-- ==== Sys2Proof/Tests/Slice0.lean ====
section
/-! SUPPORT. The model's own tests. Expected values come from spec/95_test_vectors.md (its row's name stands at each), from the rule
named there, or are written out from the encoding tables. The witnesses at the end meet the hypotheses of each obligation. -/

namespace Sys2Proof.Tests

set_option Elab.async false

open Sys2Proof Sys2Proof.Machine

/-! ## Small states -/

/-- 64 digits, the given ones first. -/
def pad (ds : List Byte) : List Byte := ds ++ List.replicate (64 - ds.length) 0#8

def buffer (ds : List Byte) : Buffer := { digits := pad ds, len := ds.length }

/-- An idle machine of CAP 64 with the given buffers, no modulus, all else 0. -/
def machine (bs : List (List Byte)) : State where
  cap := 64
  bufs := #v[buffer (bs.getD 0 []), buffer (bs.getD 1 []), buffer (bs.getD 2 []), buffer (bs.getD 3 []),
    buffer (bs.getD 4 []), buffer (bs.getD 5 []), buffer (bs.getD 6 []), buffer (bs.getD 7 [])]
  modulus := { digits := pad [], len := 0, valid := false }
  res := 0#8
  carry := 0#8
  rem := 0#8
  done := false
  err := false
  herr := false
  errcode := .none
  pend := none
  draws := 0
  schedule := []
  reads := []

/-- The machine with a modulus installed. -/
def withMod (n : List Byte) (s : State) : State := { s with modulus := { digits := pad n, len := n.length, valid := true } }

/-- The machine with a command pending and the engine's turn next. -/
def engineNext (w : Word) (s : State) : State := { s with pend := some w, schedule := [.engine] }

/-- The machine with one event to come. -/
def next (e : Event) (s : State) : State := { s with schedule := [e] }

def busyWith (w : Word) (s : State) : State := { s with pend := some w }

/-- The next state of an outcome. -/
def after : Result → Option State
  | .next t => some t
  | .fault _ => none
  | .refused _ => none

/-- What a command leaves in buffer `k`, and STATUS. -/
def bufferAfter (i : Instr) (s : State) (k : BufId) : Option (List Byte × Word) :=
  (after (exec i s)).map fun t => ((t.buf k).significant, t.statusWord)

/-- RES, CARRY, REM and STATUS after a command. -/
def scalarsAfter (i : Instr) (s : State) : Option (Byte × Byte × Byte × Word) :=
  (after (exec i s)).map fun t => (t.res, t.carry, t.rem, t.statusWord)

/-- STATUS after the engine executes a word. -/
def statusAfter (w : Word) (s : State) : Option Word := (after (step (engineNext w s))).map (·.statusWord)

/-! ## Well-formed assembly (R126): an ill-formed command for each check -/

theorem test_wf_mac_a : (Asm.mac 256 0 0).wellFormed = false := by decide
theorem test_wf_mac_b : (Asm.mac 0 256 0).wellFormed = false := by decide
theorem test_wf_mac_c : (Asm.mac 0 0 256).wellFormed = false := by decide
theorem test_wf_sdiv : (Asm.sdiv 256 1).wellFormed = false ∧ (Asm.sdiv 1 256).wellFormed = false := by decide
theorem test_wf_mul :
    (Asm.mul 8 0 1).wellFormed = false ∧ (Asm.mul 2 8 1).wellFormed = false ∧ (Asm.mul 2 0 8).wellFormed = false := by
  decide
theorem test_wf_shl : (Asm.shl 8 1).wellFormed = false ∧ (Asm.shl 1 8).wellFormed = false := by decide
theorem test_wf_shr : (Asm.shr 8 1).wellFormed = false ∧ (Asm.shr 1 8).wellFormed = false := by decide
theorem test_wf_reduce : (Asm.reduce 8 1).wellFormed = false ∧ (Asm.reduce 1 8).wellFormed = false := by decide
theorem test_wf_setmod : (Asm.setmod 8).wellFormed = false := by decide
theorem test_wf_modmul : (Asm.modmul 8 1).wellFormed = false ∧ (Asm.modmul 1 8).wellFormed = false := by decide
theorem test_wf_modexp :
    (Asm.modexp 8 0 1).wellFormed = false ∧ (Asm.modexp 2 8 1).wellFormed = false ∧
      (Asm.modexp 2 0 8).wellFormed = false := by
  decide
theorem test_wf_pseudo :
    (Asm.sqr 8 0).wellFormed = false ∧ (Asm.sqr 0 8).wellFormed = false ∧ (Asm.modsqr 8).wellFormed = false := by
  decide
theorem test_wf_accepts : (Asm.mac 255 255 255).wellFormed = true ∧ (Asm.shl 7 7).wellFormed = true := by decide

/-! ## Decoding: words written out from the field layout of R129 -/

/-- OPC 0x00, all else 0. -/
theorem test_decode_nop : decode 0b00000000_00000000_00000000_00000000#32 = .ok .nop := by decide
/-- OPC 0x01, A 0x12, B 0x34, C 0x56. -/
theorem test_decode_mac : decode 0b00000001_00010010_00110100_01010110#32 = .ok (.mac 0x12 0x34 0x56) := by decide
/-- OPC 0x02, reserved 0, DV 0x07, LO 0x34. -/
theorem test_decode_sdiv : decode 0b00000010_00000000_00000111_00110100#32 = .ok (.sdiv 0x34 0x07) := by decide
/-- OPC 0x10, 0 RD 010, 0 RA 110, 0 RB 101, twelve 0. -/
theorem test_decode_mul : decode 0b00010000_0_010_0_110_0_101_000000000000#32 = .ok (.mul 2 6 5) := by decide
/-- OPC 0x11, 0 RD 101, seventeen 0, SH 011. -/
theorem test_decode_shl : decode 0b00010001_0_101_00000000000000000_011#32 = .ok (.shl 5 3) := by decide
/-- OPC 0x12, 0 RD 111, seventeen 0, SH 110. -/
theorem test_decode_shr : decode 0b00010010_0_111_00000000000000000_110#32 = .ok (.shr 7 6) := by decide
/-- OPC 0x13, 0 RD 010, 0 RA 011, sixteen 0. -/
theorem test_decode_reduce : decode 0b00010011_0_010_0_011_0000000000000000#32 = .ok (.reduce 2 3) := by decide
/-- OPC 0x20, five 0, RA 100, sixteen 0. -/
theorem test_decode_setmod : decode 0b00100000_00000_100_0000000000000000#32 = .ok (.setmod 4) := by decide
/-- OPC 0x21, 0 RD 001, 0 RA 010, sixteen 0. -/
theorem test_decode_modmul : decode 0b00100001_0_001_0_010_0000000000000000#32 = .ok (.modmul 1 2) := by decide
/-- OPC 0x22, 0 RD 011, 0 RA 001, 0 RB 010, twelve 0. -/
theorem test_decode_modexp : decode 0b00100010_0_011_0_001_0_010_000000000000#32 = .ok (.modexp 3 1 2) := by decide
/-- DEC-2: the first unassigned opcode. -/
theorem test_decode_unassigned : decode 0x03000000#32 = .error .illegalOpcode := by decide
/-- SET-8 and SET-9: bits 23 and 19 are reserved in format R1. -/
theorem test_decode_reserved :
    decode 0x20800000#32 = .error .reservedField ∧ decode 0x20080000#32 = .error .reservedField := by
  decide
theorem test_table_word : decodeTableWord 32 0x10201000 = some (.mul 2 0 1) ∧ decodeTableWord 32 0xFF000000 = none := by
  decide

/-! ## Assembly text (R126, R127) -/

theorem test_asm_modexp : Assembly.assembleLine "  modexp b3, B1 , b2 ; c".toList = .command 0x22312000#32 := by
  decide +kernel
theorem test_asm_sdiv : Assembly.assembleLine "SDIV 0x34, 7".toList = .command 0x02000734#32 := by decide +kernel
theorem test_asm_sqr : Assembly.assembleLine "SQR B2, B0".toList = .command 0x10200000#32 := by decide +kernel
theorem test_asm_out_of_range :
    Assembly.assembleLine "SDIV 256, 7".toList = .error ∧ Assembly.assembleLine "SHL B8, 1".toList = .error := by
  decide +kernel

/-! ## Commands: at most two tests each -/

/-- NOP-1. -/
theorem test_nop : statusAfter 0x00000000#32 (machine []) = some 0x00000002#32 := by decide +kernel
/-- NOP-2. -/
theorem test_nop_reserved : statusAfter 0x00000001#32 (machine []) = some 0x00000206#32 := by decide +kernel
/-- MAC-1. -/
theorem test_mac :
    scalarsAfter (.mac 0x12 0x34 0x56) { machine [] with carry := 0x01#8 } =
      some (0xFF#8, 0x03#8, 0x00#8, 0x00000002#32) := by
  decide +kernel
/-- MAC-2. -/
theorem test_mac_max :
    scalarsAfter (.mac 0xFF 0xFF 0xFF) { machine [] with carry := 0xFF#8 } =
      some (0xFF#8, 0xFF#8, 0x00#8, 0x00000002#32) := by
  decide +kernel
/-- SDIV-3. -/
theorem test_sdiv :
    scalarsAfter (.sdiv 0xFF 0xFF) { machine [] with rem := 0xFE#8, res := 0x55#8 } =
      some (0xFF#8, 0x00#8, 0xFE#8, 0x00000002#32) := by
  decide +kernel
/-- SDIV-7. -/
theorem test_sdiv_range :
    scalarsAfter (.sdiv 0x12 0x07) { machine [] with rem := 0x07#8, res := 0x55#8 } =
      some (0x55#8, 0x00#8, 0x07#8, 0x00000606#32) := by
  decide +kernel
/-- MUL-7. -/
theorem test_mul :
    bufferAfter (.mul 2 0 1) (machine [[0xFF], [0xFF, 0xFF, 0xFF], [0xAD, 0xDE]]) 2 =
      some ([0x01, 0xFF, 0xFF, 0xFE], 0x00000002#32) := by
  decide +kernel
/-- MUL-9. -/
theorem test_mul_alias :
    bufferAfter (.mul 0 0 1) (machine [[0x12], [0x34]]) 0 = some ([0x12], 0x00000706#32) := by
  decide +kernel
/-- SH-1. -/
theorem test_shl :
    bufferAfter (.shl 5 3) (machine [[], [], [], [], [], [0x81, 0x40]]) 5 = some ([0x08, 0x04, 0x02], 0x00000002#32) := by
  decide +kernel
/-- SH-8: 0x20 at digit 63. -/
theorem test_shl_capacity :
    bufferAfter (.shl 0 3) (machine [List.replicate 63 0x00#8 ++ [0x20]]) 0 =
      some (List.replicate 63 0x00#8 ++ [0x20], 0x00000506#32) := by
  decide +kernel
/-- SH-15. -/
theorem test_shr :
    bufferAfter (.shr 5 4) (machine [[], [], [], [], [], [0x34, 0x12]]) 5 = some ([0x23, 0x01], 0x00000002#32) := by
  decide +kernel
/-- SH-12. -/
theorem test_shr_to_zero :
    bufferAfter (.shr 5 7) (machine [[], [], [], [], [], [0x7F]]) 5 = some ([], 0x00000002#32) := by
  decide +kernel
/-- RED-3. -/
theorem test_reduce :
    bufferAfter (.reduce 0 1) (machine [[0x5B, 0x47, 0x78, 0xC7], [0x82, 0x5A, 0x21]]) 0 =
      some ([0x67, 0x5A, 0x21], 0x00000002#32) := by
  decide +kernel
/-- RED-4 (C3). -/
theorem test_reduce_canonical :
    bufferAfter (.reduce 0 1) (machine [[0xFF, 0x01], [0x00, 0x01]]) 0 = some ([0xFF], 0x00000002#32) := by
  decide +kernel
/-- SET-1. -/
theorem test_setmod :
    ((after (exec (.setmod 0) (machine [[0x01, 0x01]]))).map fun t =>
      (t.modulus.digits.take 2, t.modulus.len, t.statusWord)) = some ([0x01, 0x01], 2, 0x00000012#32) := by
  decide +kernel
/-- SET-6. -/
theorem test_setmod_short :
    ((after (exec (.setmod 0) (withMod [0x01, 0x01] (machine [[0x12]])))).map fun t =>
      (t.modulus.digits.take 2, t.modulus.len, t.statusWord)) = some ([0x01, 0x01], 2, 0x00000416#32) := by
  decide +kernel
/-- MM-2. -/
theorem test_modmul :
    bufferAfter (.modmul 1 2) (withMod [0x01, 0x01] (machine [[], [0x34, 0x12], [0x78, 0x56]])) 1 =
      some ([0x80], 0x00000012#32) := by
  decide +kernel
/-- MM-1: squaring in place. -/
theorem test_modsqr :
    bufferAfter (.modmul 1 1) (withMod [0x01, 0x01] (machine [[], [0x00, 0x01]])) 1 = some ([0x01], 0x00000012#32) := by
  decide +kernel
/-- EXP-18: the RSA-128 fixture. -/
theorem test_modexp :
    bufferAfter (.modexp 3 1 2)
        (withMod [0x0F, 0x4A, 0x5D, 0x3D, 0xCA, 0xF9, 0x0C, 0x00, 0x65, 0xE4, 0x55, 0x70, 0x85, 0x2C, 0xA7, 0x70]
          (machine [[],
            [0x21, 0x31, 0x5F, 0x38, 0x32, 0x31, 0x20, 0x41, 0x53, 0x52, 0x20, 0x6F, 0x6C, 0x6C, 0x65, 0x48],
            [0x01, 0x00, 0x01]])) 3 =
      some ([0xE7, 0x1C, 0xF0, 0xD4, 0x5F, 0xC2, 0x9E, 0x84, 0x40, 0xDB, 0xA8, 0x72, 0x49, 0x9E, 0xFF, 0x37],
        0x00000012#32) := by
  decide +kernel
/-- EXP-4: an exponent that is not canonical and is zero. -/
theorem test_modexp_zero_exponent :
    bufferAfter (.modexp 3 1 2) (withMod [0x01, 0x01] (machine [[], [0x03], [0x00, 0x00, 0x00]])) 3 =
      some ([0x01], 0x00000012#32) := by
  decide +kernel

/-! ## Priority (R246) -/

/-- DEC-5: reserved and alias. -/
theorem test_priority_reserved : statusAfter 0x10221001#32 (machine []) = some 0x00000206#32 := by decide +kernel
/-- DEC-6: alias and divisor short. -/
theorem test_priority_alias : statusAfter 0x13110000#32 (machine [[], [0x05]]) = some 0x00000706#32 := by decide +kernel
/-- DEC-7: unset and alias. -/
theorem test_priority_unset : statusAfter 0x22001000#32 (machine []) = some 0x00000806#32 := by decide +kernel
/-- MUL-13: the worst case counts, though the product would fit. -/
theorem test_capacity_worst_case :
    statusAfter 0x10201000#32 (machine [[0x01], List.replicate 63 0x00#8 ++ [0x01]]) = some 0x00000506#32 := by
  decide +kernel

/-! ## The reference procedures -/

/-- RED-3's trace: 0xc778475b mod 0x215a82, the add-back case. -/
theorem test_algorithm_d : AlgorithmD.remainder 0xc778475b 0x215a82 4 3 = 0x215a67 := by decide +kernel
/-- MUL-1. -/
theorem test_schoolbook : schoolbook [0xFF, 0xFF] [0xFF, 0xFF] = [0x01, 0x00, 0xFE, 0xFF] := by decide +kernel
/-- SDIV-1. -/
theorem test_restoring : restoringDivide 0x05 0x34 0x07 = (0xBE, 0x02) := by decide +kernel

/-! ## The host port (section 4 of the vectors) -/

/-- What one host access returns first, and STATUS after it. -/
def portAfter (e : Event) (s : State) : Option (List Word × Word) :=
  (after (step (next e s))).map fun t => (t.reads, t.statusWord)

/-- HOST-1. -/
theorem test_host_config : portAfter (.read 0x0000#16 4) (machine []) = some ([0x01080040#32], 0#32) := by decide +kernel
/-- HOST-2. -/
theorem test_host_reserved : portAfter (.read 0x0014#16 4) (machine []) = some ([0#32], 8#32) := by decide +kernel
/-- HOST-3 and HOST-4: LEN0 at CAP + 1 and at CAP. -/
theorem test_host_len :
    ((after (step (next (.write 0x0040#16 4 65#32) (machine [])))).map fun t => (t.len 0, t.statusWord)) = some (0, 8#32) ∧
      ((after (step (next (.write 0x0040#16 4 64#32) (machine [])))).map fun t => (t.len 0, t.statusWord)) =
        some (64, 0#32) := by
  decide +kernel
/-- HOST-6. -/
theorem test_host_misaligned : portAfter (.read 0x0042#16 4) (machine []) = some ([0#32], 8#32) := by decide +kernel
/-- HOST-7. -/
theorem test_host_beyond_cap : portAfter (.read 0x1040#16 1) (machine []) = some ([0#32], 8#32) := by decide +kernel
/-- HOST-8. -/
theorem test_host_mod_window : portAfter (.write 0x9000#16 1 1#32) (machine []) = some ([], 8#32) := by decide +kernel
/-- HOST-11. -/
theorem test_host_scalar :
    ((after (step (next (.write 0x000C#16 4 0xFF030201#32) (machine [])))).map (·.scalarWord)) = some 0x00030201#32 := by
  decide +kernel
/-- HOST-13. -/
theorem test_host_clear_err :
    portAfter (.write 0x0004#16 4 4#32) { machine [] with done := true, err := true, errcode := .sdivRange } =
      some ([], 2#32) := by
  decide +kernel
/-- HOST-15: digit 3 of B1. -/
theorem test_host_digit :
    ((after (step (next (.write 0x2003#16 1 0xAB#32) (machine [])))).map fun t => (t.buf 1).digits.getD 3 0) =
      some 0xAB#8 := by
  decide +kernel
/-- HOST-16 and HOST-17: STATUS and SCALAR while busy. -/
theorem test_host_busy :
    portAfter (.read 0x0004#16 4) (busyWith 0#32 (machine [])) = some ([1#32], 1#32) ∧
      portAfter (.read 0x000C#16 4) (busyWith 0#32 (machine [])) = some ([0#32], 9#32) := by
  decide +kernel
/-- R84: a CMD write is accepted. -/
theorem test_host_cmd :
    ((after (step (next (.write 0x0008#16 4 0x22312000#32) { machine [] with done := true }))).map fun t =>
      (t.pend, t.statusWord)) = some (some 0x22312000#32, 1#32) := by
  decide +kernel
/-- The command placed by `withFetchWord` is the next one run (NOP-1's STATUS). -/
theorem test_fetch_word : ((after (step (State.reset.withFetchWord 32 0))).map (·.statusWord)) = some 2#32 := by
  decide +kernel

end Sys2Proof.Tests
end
=====
**Task to carry out**: From the first line of the records above to the line that contains "schedule := []", quote each line exactly.

**Solved problem**:
-- ==== Sys2Proof/Tests/Slice0.lean ====
section
/-! SUPPORT. The model's own tests. Expected values come from spec/95_test_vectors.md (its row's name stands at each), from the rule
named there, or are written out from the encoding tables. The witnesses at the end meet the hypotheses of each obligation. -/

namespace Sys2Proof.Tests

set_option Elab.async false

open Sys2Proof Sys2Proof.Machine

/-! ## Small states -/

/-- 64 digits, the given ones first. -/
def pad (ds : List Byte) : List Byte := ds ++ List.replicate (64 - ds.length) 0#8

def buffer (ds : List Byte) : Buffer := { digits := pad ds, len := ds.length }

/-- An idle machine of CAP 64 with the given buffers, no modulus, all else 0. -/
def machine (bs : List (List Byte)) : State where
  cap := 64
  bufs := #v[buffer (bs.getD 0 []), buffer (bs.getD 1 []), buffer (bs.getD 2 []), buffer (bs.getD 3 []),
    buffer (bs.getD 4 []), buffer (bs.getD 5 []), buffer (bs.getD 6 []), buffer (bs.getD 7 [])]
  modulus := { digits := pad [], len := 0, valid := false }
  res := 0#8
  carry := 0#8
  rem := 0#8
  done := false
  err := false
  herr := false
  errcode := .none
  pend := none
  draws := 0
  schedule := []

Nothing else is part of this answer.